There is no proprietary certification to “practice the AMPD” — it is a diagnostic framework published in DSM-5, freely available to qualified diagnosticians, and operationalized through standard instruments. 1 Competent use does, however, require training in reliable LPFS rating and familiarity with the PID-5 and the SCID-5-AMPD modules, since untrained functioning ratings are vulnerable to subjectivity. 31 Clinicians typically build competence by studying the published criteria, using the freely available PID-5 forms, and rating practice cases against established profiles to calibrate reliability. 3LLM

Key Terms

  • Criterion A — the requirement of at least moderate impairment in personality functioning, rated on the LPFS. 1
  • Level of Personality Functioning Scale (LPFS) — the 0–4 scale rating identity, self-direction, empathy, and intimacy. 1
  • Criterion B — the requirement of one or more pathological personality traits, organized into five domains and 25 facets. 1
  • PID-5 (Personality Inventory for DSM-5) — the self-report inventory operationalizing Criterion B traits, with full and 100-item short forms. 34
  • Trait domains — negative affectivity, detachment, antagonism, disinhibition, and psychoticism; the maladaptive analogues of the Five-Factor Model. 14
  • Hybrid model — the combination of dimensional functioning and traits with six retained categorical types. 1
  • Section III — the DSM-5 section for emerging models, where the AMPD is housed. 1

Resources & Further Reading

▶ Watch — a video introduction to this concept:

Reflective / Supervision Questions

  • When I diagnose a personality disorder categorically, can I also articulate the client’s LPFS profile across identity, self-direction, empathy, and intimacy — and would doing so change my treatment targets? LLM
  • Am I distinguishing trait elevation (Criterion B) from functional impairment (Criterion A), or am I letting a vivid trait picture stand in for evidence of disability? LLM
  • How might my client’s cultural context reshape what looks like detachment, dependency, or psychoticism, and have I applied Criterion G before labeling? LLM
  • If I shared the dimensional profile transparently with this client, how would it affect the alliance and their understanding of the work? 3LLM
  • Where do I sit on the evidence: am I treating the AMPD as proven across the board, or am I holding the trait model as robust while staying appropriately tentative about functioning measurement and integrated outcomes? 2LLM

Sources

  1. Alternative DSM-5 model for personality disorders. Wikipedia. — linkT3
  2. A 10-year retrospective on the DSM-5 alternative model of personality disorders.
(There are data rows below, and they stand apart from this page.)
section busRead
@[simp] theorem busRead_a (a : Word) (s : State) : (busRead a s).2.a = s.a := by
  unfold busRead busReadOn; split <;> rfl
@[simp] theorem busRead_x (a : Word) (s : State) : (busRead a s).2.x = s.x := by
  unfold busRead busReadOn; split <;> rfl
@[simp] theorem busRead_y (a : Word) (s : State) : (busRead a s).2.y = s.y := by
  unfold busRead busReadOn; split <;> rfl
@[simp] theorem busRead_sp (a : Word) (s : State) : (busRead a s).2.sp = s.sp := by
  unfold busRead busReadOn; split <;> rfl
@[simp] theorem busRead_pc (a : Word) (s : State) : (busRead a s).2.pc = s.pc := by
  unfold busRead busReadOn; split <;> rfl
@[simp] theorem busRead_p (a : Word) (s : State) : (busRead a s).2.p = s.p := by
  unfold busRead busReadOn; split <;> rfl
@[simp] theorem busRead_opcode (a : Word) (s : State) : (busRead a s).2.opcode = s.opcode := by
  unfold busRead busReadOn; split <;> rfl
@[simp] theorem busRead_fetched (a : Word) (s : State) : (busRead a s).2.fetched = s.fetched := by
  unfold busRead busReadOn; split <;> rfl
@[simp] theorem busRead_addrAbs (a : Word) (s : State) : (busRead a s).2.addrAbs = s.addrAbs := by
  unfold busRead busReadOn; split <;> rfl
@[simp] theorem busRead_addrRel (a : Word) (s : State) : (busRead a s).2.addrRel = s.addrRel := by
  unfold busRead busReadOn; split <;> rfl
@[simp] theorem busRead_temp (a : Word) (s : State) : (busRead a s).2.temp = s.temp := by
  unfold busRead busReadOn; split <;> rfl
@[simp] theorem busRead_cycles (a : Word) (s : State) : (busRead a s).2.cycles = s.cycles := by
  unfold busRead busReadOn; split <;> rfl
@[simp] theorem busRead_nmiPending (a : Word) (s : State) : (busRead a s).2.nmiPending = s.nmiPending := by
  unfold busRead busReadOn; split <;> rfl
@[simp] theorem busRead_mem (a : Word) (s : State) : (busRead a s).2.mem = s.mem := by
  unfold busRead busReadOn; split <;> rfl
@[simp] theorem busRead_busMap (a : Word) (s : State) : (busRead a s).2.busMap = s.busMap := by
  unfold busRead busReadOn; split <;> rfl
@[simp] theorem busRead_hostCalls (a : Word) (s : State) : (busRead a s).2.hostCalls = s.hostCalls := by
  unfold busRead busReadOn; split <;> rfl
@[simp] theorem busRead_target (a : Word) (s : State) (a' : Word) : (busRead a s).2.target a' = s.target a' := by simp [State.target]
end busRead

section busWrite
@[simp] theorem busWrite_a (a : Word) (v : Byte) (s : State) : (busWrite a v s).a = s.a := by
  unfold busWrite; split <;> rfl
@[simp] theorem busWrite_x (a : Word) (v : Byte) (s : State) : (busWrite a v s).x = s.x := by
  unfold busWrite; split <;> rfl
@[simp] theorem busWrite_y (a : Word) (v : Byte) (s : State) : (busWrite a v s).y = s.y := by
  unfold busWrite; split <;> rfl
@[simp] theorem busWrite_sp (a : Word) (v : Byte) (s : State) : (busWrite a v s).sp = s.sp := by
  unfold busWrite; split <;> rfl
@[simp] theorem busWrite_pc (a : Word) (v : Byte) (s : State) : (busWrite a v s).pc = s.pc := by
  unfold busWrite; split <;> rfl
@[simp] theorem busWrite_p (a : Word) (v : Byte) (s : State) : (busWrite a v s).p = s.p := by
  unfold busWrite; split <;> rfl
@[simp] theorem busWrite_opcode (a : Word) (v : Byte) (s : State) : (busWrite a v s).opcode = s.opcode := by
  unfold busWrite; split <;> rfl
@[simp] theorem busWrite_fetched (a : Word) (v : Byte) (s : State) : (busWrite a v s).fetched = s.fetched := by
  unfold busWrite; split <;> rfl
@[simp] theorem busWrite_addrAbs (a : Word) (v : Byte) (s : State) : (busWrite a v s).addrAbs = s.addrAbs := by
  unfold busWrite; split <;> rfl
@[simp] theorem busWrite_addrRel (a : Word) (v : Byte) (s : State) : (busWrite a v s).addrRel = s.addrRel := by
  unfold busWrite; split <;> rfl
@[simp] theorem busWrite_temp (a : Word) (v : Byte) (s : State) : (busWrite a v s).temp = s.temp := by
  unfold busWrite; split <;> rfl
@[simp] theorem busWrite_cycles (a : Word) (v : Byte) (s : State) : (busWrite a v s).cycles = s.cycles := by
  unfold busWrite; split <;> rfl
@[simp] theorem busWrite_nmiPending (a : Word) (v : Byte) (s : State) : (busWrite a v s).nmiPending = s.nmiPending := by
  unfold busWrite; split <;> rfl
@[simp] theorem busWrite_busMap (a : Word) (v : Byte) (s : State) : (busWrite a v s).busMap = s.busMap := by
  unfold busWrite; split <;> rfl
@[simp] theorem busWrite_hostCalls (a : Word) (v : Byte) (s : State) : (busWrite a v s).hostCalls = s.hostCalls := by
  unfold busWrite; split <;> rfl
@[simp] theorem busWrite_target (a : Word) (v : Byte) (s : State) (a' : Word) : (busWrite a v s).target a' = s.target a' := by simp [State.target]
end busWrite

theorem busRead_ram {a : Word} {s : State} (h : s.target a = .ram) :
    busRead a s = (memRead s.mem a.toNat, s) := by simp [busRead, busReadOn, h]

/-- Where plain RAM is not promised the `Bus` parameter answers, and has seen the access (R51, R52). -/
theorem busRead_other {a : Word} {s : State} (h : s.target a ≠ .ram) :
    busRead a s = (Config.bus.answer s.busLog a, s.logAccess (.read a)) := by
  unfold busRead busReadOn
  split <;> simp_all

theorem busRead_device {a : Word} {s : State} (h : s.target a = .device) :
    busRead a s = (Config.bus.answer s.busLog a, s.logAccess (.read a)) := busRead_other (by simp [h])

theorem busWrite_ram {a : Word} {v : Byte} {s : State} (h : s.target a = .ram) :
    busWrite a v s = (s.setMem (memWrite s.mem a.toNat v)).logAccess (.write a v) := by simp [busWrite, h]

theorem busWrite_unmapped {a : Word} {v : Byte} {s : State} (h : s.target a = .unmapped) :
    busWrite a v s = s := by simp [busWrite, h]

theorem busWrite_device {a : Word} {v : Byte} {s : State} (h : s.target a = .device) :
    busWrite a v s = s.logAccess (.write a v) := by simp [busWrite, h]

/-- The bus sees every write but a dropped one (R51, R52). -/
theorem busWrite_busLog {a : Word} {v : Byte} {s : State} (h : s.target a ≠ .unmapped) :
    (busWrite a v s).busLog = .write a v :: s.busLog := by
  unfold busWrite
  split <;> simp_all

/-- A write changes no byte of memory but the one at its address. -/
theorem busWrite_memRead_other {a : Word} {v : Byte} {s : State} {k : Nat} (h : k ≠ a.toNat) :
    memRead (busWrite a v s).mem k = memRead s.mem k := by
  unfold busWrite
  split
  · exact memRead_memWrite_other h
  · rfl
  · rfl

/-- The bus's part of a state. -/
abbrev State.bus (s : State) : Memory × List Window × List BusAccess := (s.mem, s.busMap, s.busLog)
American Psychological Association, Spotlight Issue 244. — linkT2
  3. Waugh, M. H., et al. Psychological Assessment with the DSM-5 Alternative Model for Personality Disorders: Tradition and Innovation. Professional Psychology: Research and Practice. PMC5403154. — linkT1
  4. Krueger, R. F., Derringer, J., Markon, K. E., Watson, D., & Skodol, A. E. Initial Construction of a Maladaptive Personality Trait Model and Inventory for DSM-5. Psychological Medicine. — linkT1
  5. An Overview of the DSM-5 Alternative Model of Personality Disorders. Psychopathology, 53(3-4), 126. Karger. — linkT1
  6. How Will Clinicians Utilize the Alternative DSM-5-TR Section III Model for Personality Disorders in Their Clinical Work? FOCUS (American Psychiatric Association). — linkT2
  7. Video: EAPA 2021: Prof. Hopwood keynote on: The DSM-5 Alternative Model of Personality Disorders (EAPA Science). YouTube. — linkT3

See also

Provenance. This article is AI-generated (model: claude-opus-4-8) · version 1.0 · last generated 2026-06-09 · 18 min read · 6 sources. Claims carry a source marker or an LLM tag; illustrative clinical examples are LLM-generated, not guidelines.